Enough of that.  A lot has been made of the first R-rating this director has garnered, but I’m not sure what the big deal is.  Yes, there are a few gruesome suicides.  But they’re only shown for a few seconds each and are absolutely nothing on anything in, say, the work of Tarantino.  It’s a horror movie, guys.  

And then the inevitable brouhaha about environmentalism.  Again, I’m not sure why this is a big deal.  Wasn’t there a big global-warming blockbuster just a few years back?  And then Al Gore’s really quite excellent An Inconvenient Truth got an Oscar, something that the Shyamalan thriller is certainly not going to do.  It seems like a rather small blip on the climate-change radar screen.  And although the idea is seems rather silly to me — plants have been lying down and taking it from us for centuries, and no doubt will continue to do so — a movie in which plants get their comeuppance seems pretty timely to me, actually, and that counts whether you’re a climate-change believer or not.  Even the most fundamentalist conservative can’t really think that blacktopping the planet and belching smoke into the formerly blue sky is actually what was intended, by God or nature.

So basically, go and see it if you’re bored.  I give the whole package a B-, and advise Shyamalan to come see me in the writing center before attempting any more “naturalistic” dialogue …

Please leave a comment detailing your financial portfolio.

Apparently, this is what anyone who aspires to be a political leader has to do now.  Mickey Kaus, of Kausfiles (available on Slate.com) just wrote a piece about the head of Barack Obama’s committee to search for a running mate, Jim Johnson, and his purported underhanded pecuniary shenanigans.  Now, I don’t know much about Johnson and feel no pressing motive for learning about someone who will presumably disappear as soon as the veep is anointed.  But Kaus’s view, that this fellow is a “palaeoliberal” and not at all the sort to remake politics as we know it, might have some validity to it.  Granted.

Objections, though:

a).
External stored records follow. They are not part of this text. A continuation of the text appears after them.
-- ==== Sys2Proof/Tests/Slice0.lean ====
section
/-! SUPPORT. The model's own tests: the well-formedness smoke test, decoding from words written out from the spec's
encodings, single steps whose expected results are the vectors of spec/95_test_vectors.md (each named by its number), and
for every statement with hypotheses a witness that meets them. -/

namespace Sys2Proof.Tests

open Machine Claims

/-! ## Helpers -/

/-- The state after reset with `pc`, code from it on, register halves and memory bytes given. -/
def start (pc : Word) (code : List Byte) (regs : List (Reg8 × Byte)) (cells : List (Word × Byte)) : State :=
  let s := regs.foldl (fun s r => s.set8 r.1 r.2) { State.reset with pc := pc }
  (cells.foldl (fun s c => s.placeBytes c.1 [c.2]) s).placeBytes pc code

/-- One step answers a next state with these values. -/
def ends (s : State) (pc : Word) (cycles : Nat) (sp : Word) (regs : List (Reg8 × Byte)) (cells : List (Word × Byte))
    (events : List DiagEvent) (status : Status) : Bool :=
  match step s with
  | .next t =>
    t.pc == pc && t.cycles == cycles && t.sp == sp && regs.all (fun r => t.get8 r.1 == r.2) &&
      cells.all (fun c => t.readByte c.1 == c.2) && decide (t.diag = events) && decide (t.status = status)
  | _ => false

/-! ## Well-formedness: the one check, and a term it refuses -/

theorem test_ill_formed_prefix : Instr.prefixCb.wellFormed = false := by decide
theorem test_well_formed_secondary : Instr.set1E.wellFormed = true := by decide

/-! ## Decoding -/

theorem test_decode_nop : decode [0b00000000] = .ok (.nop, []) := by decide
theorem test_decode_ld_r_r : decode [0b01010000] = .ok (.ldDB, []) := by decide
theorem test_decode_ld_a_a : decode [0b01111111] = .ok (.ldAA, []) := by decide
theorem test_decode_ld_r_hl : decode [0b01100110] = .ok (.ldHAtHl, []) := by decide
theorem test_decode_ld_hl_r : decode [0b01110101] = .ok (.ldAtHlL, []) := by decide
theorem test_decode_ld_r_d8 : decode [0b00111110, 0x2A] = .ok (.ldAD8 0x2A, []) := by decide
theorem test_decode_ld_hl_d8 : decode [0b00110110, 0x42] = .ok (.ldAtHlD8 0x42, []) := by decide
theorem test_decode_ld_a_bc : decode [0b00001010] = .ok (.ldAAtBc, []) := by decide
theorem test_decode_ld_de_a : decode [0b00010010] = .ok (.ldAtDeA, []) := by decide
theorem test_decode_ld_hlinc_a : decode [0b00100010] = .ok (.ldAtHlIncA, []) := by decide
theorem test_decode_ld_a_hldec : decode [0b00111010] = .ok (.ldAAtHlDec, []) := by decide
theorem test_decode_ld_a_a16 : decode [0b11111010, 0x34, 0x12] = .ok (.ldAAtA16 0x1234, []) := by decide
theorem test_decode_ldh_a8_a : decode [0b11100000, 0x80] = .ok (.ldhAtA8A 0x80, []) := by decide
theorem test_decode_ld_a_c : decode [0b11110010] = .ok (.ldAAtC, []) := by decide
theorem test_decode_ld_rr_d16 : decode [0b00110001, 0x00, 0xE0] = .ok (.ldSpD16 0xE000, []) := by decide
theorem test_decode_ld_a16_sp : decode [0b00001000, 0x00, 0xC4] = .ok (.ldAtA16Sp 0xC400, []) := by decide
theorem test_decode_ld_sp_hl : decode [0b11111001] = .ok (.ldSpHl, []) := by decide
theorem test_decode_ld_hl_sp_e8 : decode [0b11111000, 0xFF] = .ok (.ldHlSpE8 0xFF, []) := by decide
theorem test_decode_push : decode [0b11110101] = .ok (.pushAf, []) := by decide
theorem test_decode_pop : decode [0b11010001] = .ok (.popDe, []) := by decide
theorem test_decode_add : decode [0b10000000] = .ok (.addAB, []) := by decide
theorem test_decode_adc_hl : decode [0b10001110] = .ok (.adcAAtHl, []) := by decide
theorem test_decode_sub_d8 : decode [0b11010110, 0x01] = .ok (.subD8 0x01, []) := by decide
theorem test_decode_sbc : decode [0b10011111] = .ok (.sbcAA, []) := by decide
theorem test_decode_and : decode [0b10100001] = .ok (.andC, []) := by decide
theorem test_decode_xor_d8 : decode [0b11101110, 0xFF] = .ok (.xorD8 0xFF, []) := by decide
theorem test_decode_or_hl : decode [0b10110110] = .ok (.orAtHl, []) := by decide
theorem test_decode_cp : decode [0b10111101] = .ok (.cpL, []) := by decide
theorem test_decode_inc : decode [0b00001100] = .ok (.incC, []) := by decide
theorem test_decode_dec_hl : decode [0b00110101] = .ok (.decAtHl, []) := by decide
theorem test_decode_daa : decode [0b00100111] = .ok (.daa, []) := by decide
theorem test_decode_ccf : decode [0b00111111] = .ok (.ccf, []) := by decide
theorem test_decode_jr : decode [0b00011000, 0xFE] = .ok (.jrE8 0xFE, []) := by decide
theorem test_decode_jr_cc : decode [0b00110000, 0x05] = .ok (.jrNcE8 0x05, []) := by decide
theorem test_decode_jp : decode [0b11000011, 0x50, 0x01] = .ok (.jpA16 0x0150, []) := by decide
theorem test_decode_jp_cc : decode [0b11011010, 0x50, 0x01] = .ok (.jpCA16 0x0150, []) := by decide
theorem test_decode_jp_hl : decode [0b11101001] = .ok (.jpHl, []) := by decide
theorem test_decode_call_cc : decode [0b11000100, 0x00, 0x02] = .ok (.callNzA16 0x0200, []) := by decide
theorem test_decode_ret_cc : decode [0b11001000] = .ok (.retZ, []) := by decide
theorem test_decode_rst : decode [0b11011111] = .ok (.rst18, []) := by decide
theorem test_decode_inc_rr : decode [0b00110011] = .ok (.incSp, []) := by decide
theorem test_decode_dec_rr : decode [0b00011011] = .ok (.decDe, []) := by decide
theorem test_decode_add_hl : decode [0b00101001] = .ok (.addHlHl, []) := by decide
theorem test_decode_add_sp : decode [0b11101000, 0x08] = .ok (.addSpE8 0x08, []) := by decide
theorem test_decode_rla : decode [0b00010111] = .ok (.rla, []) := by decide
theorem test_decode_rlc : decode [0xCB, 0b00000110] = .ok (.rlcAtHl, []) := by decide
theorem test_decode_sra : decode [0xCB, 0b00101100] = .ok (.sraH, []) := by decide
theorem test_decode_bit : decode [0xCB, 0b01111100] = .ok (.bit7H, []) := by decide
theorem test_decode_res_hl : decode [0xCB, 0b10111110] = .ok (.res7AtHl, []) := by decide
theorem test_decode_set : decode [0xCB, 0b11001011] = .ok (.set1E, []) := by decide
theorem test_decode_halt : decode [0b01110110] = .ok (.halt, []) := by decide
theorem test_decode_stop : decode [0b00010000] = .ok (.stop, []) := by decide
theorem test_decode_reti : decode [0b11011001] = .ok (.reti, []) := by decide
theorem test_decode_di : decode [0b11110011] = .ok (.di, []) := by decide
theorem test_decode_ei : decode [0b11111011] = .ok (.ei, []) := by decide
theorem test_decode_illegal : decode [0b11010011] = .ok (.illegalD3, []) := by decide
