-- ==== Sys2Proof/Syntax.lean ====
section
/-! DEFINITION. The commands the 2240 takes: one constructor per row of spec/opcode_table.json. -/

namespace Sys2Proof

/-- The two bays (00_scope.md, "The dual-bay unit"). -/
inductive Bay where
  | A
  | B
  deriving DecidableEq, Repr

/-- The other bay. -/
def Bay.other : Bay → Bay
  | .A => .B
  | .B => .A

/-- What a request that may go to either is addressed to (R180: bay byte 0, or 1 and 2). -/
inductive Addr where
  | part
  | bay (b : Bay)
  deriving DecidableEq, Repr

/-- One entry of WRITE SENSE LIST as it stands on the link: four bytes (R178). -/
structure SenseItem where
  position : Byte
  channel : Byte
  gain : Byte
  marks : Byte
  deriving DecidableEq, Repr

/-- The commands. A request row is the release of LFRM that ends a frame carrying that request
(R166; log entry 3); its operands are the payload fields at their width on the link (R180). The other
rows are the events of the lines, the timers, the converter and the SAU, with what the part reads at
that moment as operands. -/
inductive Instr where
  -- operation requests, R146
  | spinUp (b : Bay)
  | spinDown (b : Bay)
  | loadHeads (b : Bay)
  | unloadHeads (b : Bay)
  | seek (b : Bay) (track : BitVec 16) (head : Byte)
  | openWrite (b : Bay)
  | closeWrite (b : Bay)
  | eject (b : Bay)
  -- bay control and configuration
  | haltBay (b : Bay)
  | runBay (b : Bay)
  | setStepMode (b : Bay) (on : Bool)
  | abortBay (b : Bay)
  | bayReset (b : Bay)
  | setPrevent (b : Bay) (on : Bool)
  | setTrim (b : Bay) (trim : Byte)
  | setGains (b : Bay) (kv kp kd limit : BitVec 16)
  | setBudget (capacity : BitVec 16)
  | writeProfile (demands : List (BitVec 16))
  | readProfile (a : Addr)
  -- sensing
  | writeSenseList (entries : List SenseItem)
  | readSenseList
  | resumeSense
  | sampleNow (channel gain : Byte)
  | readSamples (selector first : Byte)
  | setSampleMode (mode interval : Byte)
  | setLimits (fail logicFail sag recover reserveLow reserveOk overcurrent : BitVec 16)
  -- reporting and reset
  | identify
  | readStatus (a : Addr)
  | readEvents
  | clearEvents (classes : BitVec 16)
  | setEventMask (classes : BitVec 16)
  | readCounters
  | readRefusals
  | readCompletions
  | resetPart
  -- link events
  /-- A frame of these bytes, which fails a link check, ended by the release of LFRM (R166). -/
  | frameRefused (bytes : List Byte)
  /-- An assertion of LSTB with LDIR (true is high), LFRM (true is asserted) and the byte on the lines (R165). -/
  | linkStrobe (ldir lfrm : Bool) (data : Byte)
  | strobeNegated
  | resetNFall
  /-- A rise of RESET_N with LFRM as it stands (true is asserted; R171). -/
  | resetNRise (lfrm : Bool)
  | powerOn
  -- cartridge events
  | presRise (b : Bay)
  | presFall (b : Bay)
  /-- The debounce expires with MED1, MED0 (true is closed) and WPROT (true is protect) as read then (R3). -/
  | debounceExpiry (b : Bay) (med1 med0 wprot : Bool)
  /-- BTN changes to this level (R7). -/
  | btnChange (b : Bay) (level : Bool)
  | buttonLevelExpiry (b : Bay)
  | longPress (b : Bay)
  | pulseTimerExpiry (b : Bay)
  | waitTimerExpiry (b : Bay)
  | lampFlashToggle (b : Bay)
  -- spindle events
  /-- A TACH pulse, `elapsed` microseconds after the one before it (R26; log entry 22). -/
  | tachPulse (b : Bay) (elapsed : Nat)
  | tachTimerExpiry (b : Bay)
  | stageTimerExpiry (b : Bay)
  | brakeLimitExpiry (b : Bay)
  | speedLostTimerExpiry (b : Bay)
  -- servo and positioner events
  /-- The open wedge window of the bay ends. RDSIG gave the Gray code `code`, the parity check passed or
  not, and the burst amplitudes in converter counts before limiting (R65; log entries 10, 11). -/
  | wedgeWindowEnd (b : Bay) (code : BitVec 10) (parityOk : Bool) (ampA ampB : Nat)
  | sauCompletion
  | loadWaitTimerExpiry (b : Bay)
  | loadTimerExpiry (b : Bay)
  | seekTimerExpiry (b : Bay)
  | unloadTimerExpiry (b : Bay)
  | retractTimerExpiry (b : Bay)
  | parkRise (b : Bay)
  | parkFall (b : Bay)
  -- write gate events
  | wgateRise (b : Bay)
  | wgateFall (b : Bay)
  -- sense events
  | scanTimerExpiry
  /-- The list conversion in progress completes with this raw conversion, 0..1023 (R126). -/
  | conversionCompletion (raw : BitVec 10)
  /-- The SAMPLE NOW conversion in progress completes with this raw conversion (R131). -/
  | sampleNowCompletion (raw : BitVec 10)
  | lfrmRelease
  deriving DecidableEq, Repr

end Sys2Proof
end

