-- ==== Sys2Proof/Machine/SensingRequests.lean ====
section
/-! DEFINITION. Sensing requests as commands: the end of a frame that carries one (R166, section 10.1). -/

namespace Sys2Proof.Machine

/-- WRITE SENSE LIST (R129). -/
def execWriteSenseList (entries : List SenseItem) (s : State) : Host.Outcome State Fault Refusal :=
  .next (deliver (frameOf (.writeSenseList entries)) (requestWriteSenseList entries) s)

/-- READ SENSE LIST (R130). -/
def execReadSenseList (s : State) : Host.Outcome State Fault Refusal :=
  .next (deliver (frameOf (.readSenseList)) (requestReadSenseList) s)

/-- RESUME SENSE (R128). -/
def execResumeSense (s : State) : Host.Outcome State Fault Refusal :=
  .next (deliver (frameOf (.resumeSense)) (requestResumeSense) s)

/-- SAMPLE NOW (R131). -/
def execSampleNow (channel gain : Byte) (s : State) : Host.Outcome State Fault Refusal :=
  .next (deliver (frameOf (.sampleNow channel gain)) (requestSampleNow channel gain) s)

/-- READ SAMPLES (R134). -/
def execReadSamples (selector first : Byte) (s : State) : Host.Outcome State Fault Refusal :=
  .next (deliver (frameOf (.readSamples selector first)) (requestReadSamples selector first) s)

/-- SET SAMPLE MODE (R135). -/
def execSetSampleMode (mode interval : Byte) (s : State) : Host.Outcome State Fault Refusal :=
  .next (deliver (frameOf (.setSampleMode mode interval)) (requestSetSampleMode mode interval) s)

/-- SET LIMITS (R141). -/
def execSetLimits (fail logicFail sag recover reserveLow reserveOk overcurrent : BitVec 16) (s : State) :
    Host.Outcome State Fault Refusal :=
  .next (deliver (frameOf (.setLimits fail logicFail sag recover reserveLow reserveOk overcurrent))
    (requestSetLimits ⟨limitTaken fail, limitTaken logicFail, limitTaken sag, limitTaken recover, limitTaken reserveLow,
      limitTaken reserveOk, limitTaken overcurrent⟩) s)

end Sys2Proof.Machine
end

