-- ==== Sys2Proof/Certificates/Slice0/Obligations.lean ====
section
/-! DEFINITION. The statements for the provers, from the numbered rules of the spec. `After o P` says that a command completes, in a
state of which P holds. `State.answer`, `State.refusedAs`, `recorded` and the rest of the vocabulary stand in Safety.lean. -/

open Sys2Proof Sys2Proof.Machine

/-! ## The step, the reset state -/

/-- A step takes the command at the front of the queue, with the rest of the queue, and on an empty queue the block idles.
The queue and the idle step are the model's own: log entry 1. -/
def Obligations.StepTakesFrontCommand : Prop :=
  (∀ (c : Instr) (rest : List Instr) (s : State), step (s.setPending (c :: rest)) = exec c (s.setPending rest)) ∧
    ∀ s : State, s.pending = [] → step s = .next s

/-- What the spec gives for the state after a part reset. -/
def Obligations.ResetLeavesTheSpecsValues : Prop :=
  State.reset.ledger = { capacity := 300, effective := 300, holdA := ⟨0, 0, 0⟩, holdB := ⟨0, 0, 0⟩, wait := [] } ∧
  State.reset.supply =
    { state := .normal, good12 := false, goodScans := 0, limits := ⟨680, 700, 740, 770, 540, 600, 900⟩ } ∧
  State.reset.profile = [16, 40, 56, 68, 80, 96, 112, 132, 152, 176, 200, 220, 256, 320, 384, 384] ∧
  State.reset.sau = none ∧ State.reset.nextTag = 1 ∧ State.reset.completions = [] ∧
  State.reset.refusals = { count := 0, first := none, latest := none } ∧ State.reset.events = { latched := 0, mask := 0 } ∧
  State.reset.partCnt = ⟨0, 0, 0, 0, 0⟩ ∧
  State.reset.sense.active =
    [some ⟨6, 0, false, false, false⟩, some ⟨7, 0, false, false, false⟩, some ⟨8, 0, false, false, false⟩,
     some ⟨9, 0, false, false, false⟩, some ⟨10, 0, false, false, false⟩, some ⟨11, 0, true, false, false⟩, none, none, none,
     none] ∧
  State.reset.sense.replacement = none ∧ State.reset.sense.halted = false ∧ State.reset.sense.interval = 2 ∧
  State.reset.sense.scanTimer = some 2000 ∧ State.reset.sense.scanCount = 0 ∧ State.reset.sense.conv = .idle ∧
  State.reset.sense.waiting = none ∧ State.reset.store.mode = .image ∧ State.reset.store.ring = [] ∧
  State.reset.store.image.map Slot.valid = List.replicate 16 false ∧
  State.reset.link.phase = .idle ∧ State.reset.link.buffer = [] ∧ State.reset.link.overflow = false ∧
  State.reset.link.held = [] ∧ State.reset.link.withheld = none ∧ State.reset.link.resetOnRead = false ∧
  State.reset.link.lack = false ∧ State.reset.link.lrdy = false ∧ State.reset.link.attn = false ∧ State.reset.link.ld = none ∧
  ∀ b : Bay,
    (State.reset.bay b).gains = ⟨24, 12, 40, 12⟩ ∧ (State.reset.bay b).slot = none ∧
    (State.reset.bay b).mon = ⟨false, 0, false, 0⟩ ∧ (State.reset.bay b).cnt = ⟨0, 0, 0, 0, 0, 0, 0, 0⟩ ∧
    (State.reset.bay b).sched =
      { queue := [], inflight := none, state := .running, cause := none, step := false, lastFault := none } ∧
    (State.reset.bay b).servo =
      { P := -32, v := 0, fresh := true, lastValid := none, k := 0, lastNum := none, lastOk := false, pes := 0, pesValid := false,
        I := 0 } ∧
    (State.reset.bay b).gate.window = false ∧ (State.reset.bay b).gate.wperm = false ∧
    (State.reset.bay b).gate.qualified = false ∧ (State.reset.bay b).demod.window = none ∧
    (State.reset.bay b).spin.state = .braking ∧ (State.reset.bay b).spin.purpose = some .stop ∧
    (State.reset.bay b).spin.drive = 0 ∧ (State.reset.bay b).spin.sbrk = true ∧ (State.reset.bay b).spin.tachRef = false ∧
    (State.reset.bay b).spin.lastPeriod = none ∧ (State.reset.bay b).spin.tachTimer = some 500000 ∧
    (State.reset.bay b).spin.brakeLimit = some 10000000 ∧ (State.reset.bay b).spin.attempt = 0 ∧
    (State.reset.bay b).spin.trim = 0 ∧ (State.reset.bay b).spin.startMark = false ∧
    (State.reset.bay b).spin.brakeMark = false ∧ (State.reset.bay b).spin.speedLost = none ∧
    (State.reset.bay b).pos.head = 0 ∧ (State.reset.bay b).pos.hsel = 0 ∧ (State.reset.bay b).pos.target = 0 ∧
    (State.reset.bay b).pos.pending = .none ∧ (State.reset.bay b).cart.latch = false ∧
    (State.reset.bay b).cart.prevent = false ∧ (State.reset.bay b).cart.pulseCount = 0 ∧
    (State.reset.bay b).cart.media = none ∧ (State.reset.bay b).cart.pressed = false

/-- The laws that the statements below show every step to keep hold of the state after reset. -/
def Obligations.LawsHoldAtReset : Prop :=
  LedgerSound State.reset ∧ ActuatorsSound State.reset ∧ WaitDistinct State.reset ∧ StoresBounded State.reset ∧ AttnExact State.reset ∧
  HaltedIdle State.reset ∧ HeadsRegulated State.reset ∧ SpindleOutputs State.reset ∧ OvercurrentOff State.reset ∧
  LatchSafe State.reset ∧ PermitExact State.reset ∧ PoolBounded State.reset ∧ TagsDistinct State.reset ∧
  ReleaseQuiet State.reset ∧ LampExact State.reset ∧ TakingsDone State.reset ∧ LinkSound State.reset

/-! ## Laws that every step keeps -/

/-- The reservation sum never exceeds the capacity, and E is what C and the supply state give. -/
def Obligations.StepKeepsLedgerSound : Prop :=
  ∀ s t : State, LedgerSound s → step s = .next t → LedgerSound t

/-- Every step keeps ACT within the actuator holding while the rail gives it, and each positioner state's code, source and holding: at
least 30 held under loaded heads, -25 in UNLOADING, -60 from the reserve in RETRACTING, 0 in PARKED and FAULT. No actuator
waits for anything but its 30 or its 60 to 100. -/
def Obligations.StepKeepsActuatorsSound : Prop :=
  ∀ s t : State, ActuatorsSound s → step s = .next t → ActuatorsSound t

/-- The completion list, the history ring and the stored values keep their bounds. -/
def Obligations.StepKeepsStoresBounded : Prop :=
  ∀ s t : State, StoresBounded s → step s = .next t → StoresBounded t

/-- ATTN stays exactly the presence of a class both pending and enabled. -/
def Obligations.StepKeepsAttnExact : Prop :=
  ∀ s t : State, AttnExact s → step s = .next t → AttnExact t

/-- Every step keeps the schedulers quiet: none that is HALTED holds an operation in flight, none that may take leaves work in its queue,
and none of a bay being released has a queue or an open window. -/
def Obligations.StepKeepsSchedulersQuiet : Prop :=
  (∀ s t : State, HaltedIdle s → step s = .next t → HaltedIdle t) ∧
  (∀ s t : State, TakingsDone s → step s = .next t → TakingsDone t) ∧
  (∀ s t : State, ReleaseQuiet s → step s = .next t → ReleaseQuiet t)

/-- The heads are under rail power only over a regulated platter. -/
def Obligations.StepKeepsHeadsRegulated : Prop :=
  ∀ s t : State, HeadsRegulated s → step s = .next t → HeadsRegulated t

/-- The brake, the phase drives and a drive code of 0 follow the spindle state, and a bay under overcurrent drives nothing. -/
def Obligations.StepKeepsSpindleOutputs : Prop :=
  ∀ s t : State, SpindleOutputs s → OvercurrentOff s → step s = .next t → SpindleOutputs t ∧ OvercurrentOff t

/-- LATCH is energised only at rest and under 120 units; a consumer waits once at most.
With it, that the request a pulse served no longer waits, which is the model's inference. -/
def Obligations.StepKeepsLatchSafe : Prop :=
  ∀ s t : State, LatchSafe s → WaitDistinct s → step s = .next t → LatchSafe t ∧ WaitDistinct t

/-- WPERM stays exactly the conjunction of the permit conditions. -/
def Obligations.StepKeepsPermitExact : Prop :=
  ∀ s t : State, PermitExact s → step s = .next t → PermitExact t

/-- Every step keeps the pool within its bounds, sixteen slots and twelve for a bay, and the tags of the occupied slots different, the
counter at a free one. -/
def Obligations.StepKeepsPoolAndTags : Prop :=
  (∀ s t : State, PoolBounded s → step s = .next t → PoolBounded t) ∧
  (∀ s t : State, PoolBounded s → TagsDistinct s → step s = .next t → TagsDistinct t)

/-- Every step that performs no part reset accounts for every operation that occupies a slot: it still occupies one of its bay, queued
or in flight, or the step writes exactly one record for it. The step writes no other record, takes records away only to carry them in
a READ COMPLETIONS reply, and lets in at most one operation, under the next tag, answered QUEUED. -/
def Obligations.StepAccountsForOperations : Prop :=
  ∀ s t : State, (∀ c, s.pending.head? = some c → ¬ResetsPart c s) → step s = .next t →
    ∃ (n : Nat) (new : List (Bay × Op)) (records : List Completion),
      (n = 0 ∨ n ≤ 6 ∧ t.link.held.take 2 = [1, 55]) ∧
      (new = [] ∨ ∃ b k, new = [(b, ⟨s.nextTag, k⟩)] ∧ t.link.held.head? = some 2) ∧
      t.completions = recordedAll (s.completions.drop n) records ∧
      (heldOps s ++ new).Perm (heldOps t ++ records.map fun r => (r.bay, ⟨r.tag, r.op⟩))

/-- The lamp keeps the mode that the cartridge and the scheduler give. -/
def Obligations.StepKeepsLampExact : Prop :=
  ∀ s t : State, LampExact s → step s = .next t → LampExact t

/-- LRDY stays asserted exactly in HOLDING, the buffer within 64 bytes. -/
def Obligations.StepKeepsLinkSound : Prop :=
  ∀ s t : State, LinkSound s → step s = .next t → LinkSound t

/-! ## Frames -/

/-- The frame of every well-formed request passes the link checks and is taken as that request, operands and all. -/
def Obligations.FramesCarryTheirRequests : Prop :=
  ∀ i : Instr, i.isRequest = true → i.wf = true → (frameOf i).length ≤ 64 ∧ checkFrame (frameOf i) false = .taken i

/-- The checks a to g refuse by the code table: BAD_FRAME for a to f, BAD_BAY for g, nothing else. -/
def Obligations.LinkChecksFollowTheCodeTable : Prop :=
  ∀ (buffer : List Byte) (overflow : Bool),
    (checkFrame buffer overflow = .refused .badFrame ↔
      buffer.length < 4 ∨ overflow = true ∨ byteSum buffer ≠ 0 ∨ (buffer.getD 2 0).toNat ≠ buffer.length - 4 ∨
        ¬∃ row ∈ codeTable, row.code = (buffer.getD 0 0).toNat ∧ buffer.length - 4 ∈ row.lengths) ∧
    (checkFrame buffer overflow = .refused .badBay ↔
      4 ≤ buffer.length ∧ overflow = false ∧ byteSum buffer = 0 ∧ (buffer.getD 2 0).toNat = buffer.length - 4 ∧
        ∃ row ∈ codeTable, row.code = (buffer.getD 0 0).toNat ∧ buffer.length - 4 ∈ row.lengths ∧
          row.addressing.permits (buffer.getD 1 0) = false) ∧
    ∀ r : Reason, checkFrame buffer overflow = .refused r → r = .badFrame ∨ r = .badBay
Participation in rampant, sudden, trendy, overwhelming, utterly ubiquitous use of the verb “to vet.”  Where I come from, a “vet” is a doctor for animals, not some kind of hazing or trial by ordeal, presumably conducted by media moguls and/or “the American people.”  The uses of this odious little verb, and the origins of its trendiness, seriously need to be vetted by means of a LexisNexis analysis.

b). For the love of God, how much do you actually know about your friends’ finances??  Last time you sat down for a beer or a cup of joe with a friend or two, did you vet (argh) him or her about possible misuse of their comapnies’ stock?  About questionable benefits packages?  About whether they, in turn, might be friends with somebody who has an Italian last name who is connected to someone in the Mob?

No, I doubt it.  The most I can tell you about my friends’ finances is who can lend me cash if I need it, and whom I lend cash to when they need it.  Probably some of them have gotten some dubious funds, or will once they enter the reeling, chaotic world of fiduciary blah blah blah.  Do I care?  Really, no.  Unless somebody claps me on the shoulder and asks in a seductive whisper if I could help him route some funds through the Federal Bank of Tanganiyka, I’m not even going to think about your finances.

The point is, these things only come to light during major public campaigns.  With good reason: if one of our candidates were rotten to the core, well, I’d want to know about it before voting.  But if one of them shook hands with a man who knew Fidel Castro in the sixties?  Big freakin’ deal.  I don’t even mean this as a defense of Barack Obama.  Just a sort of private and absurd wish that people would act like grownups despite the election season instead of ransacking the closets of the most insignificant aides and flunkies in search of skeletons and copy.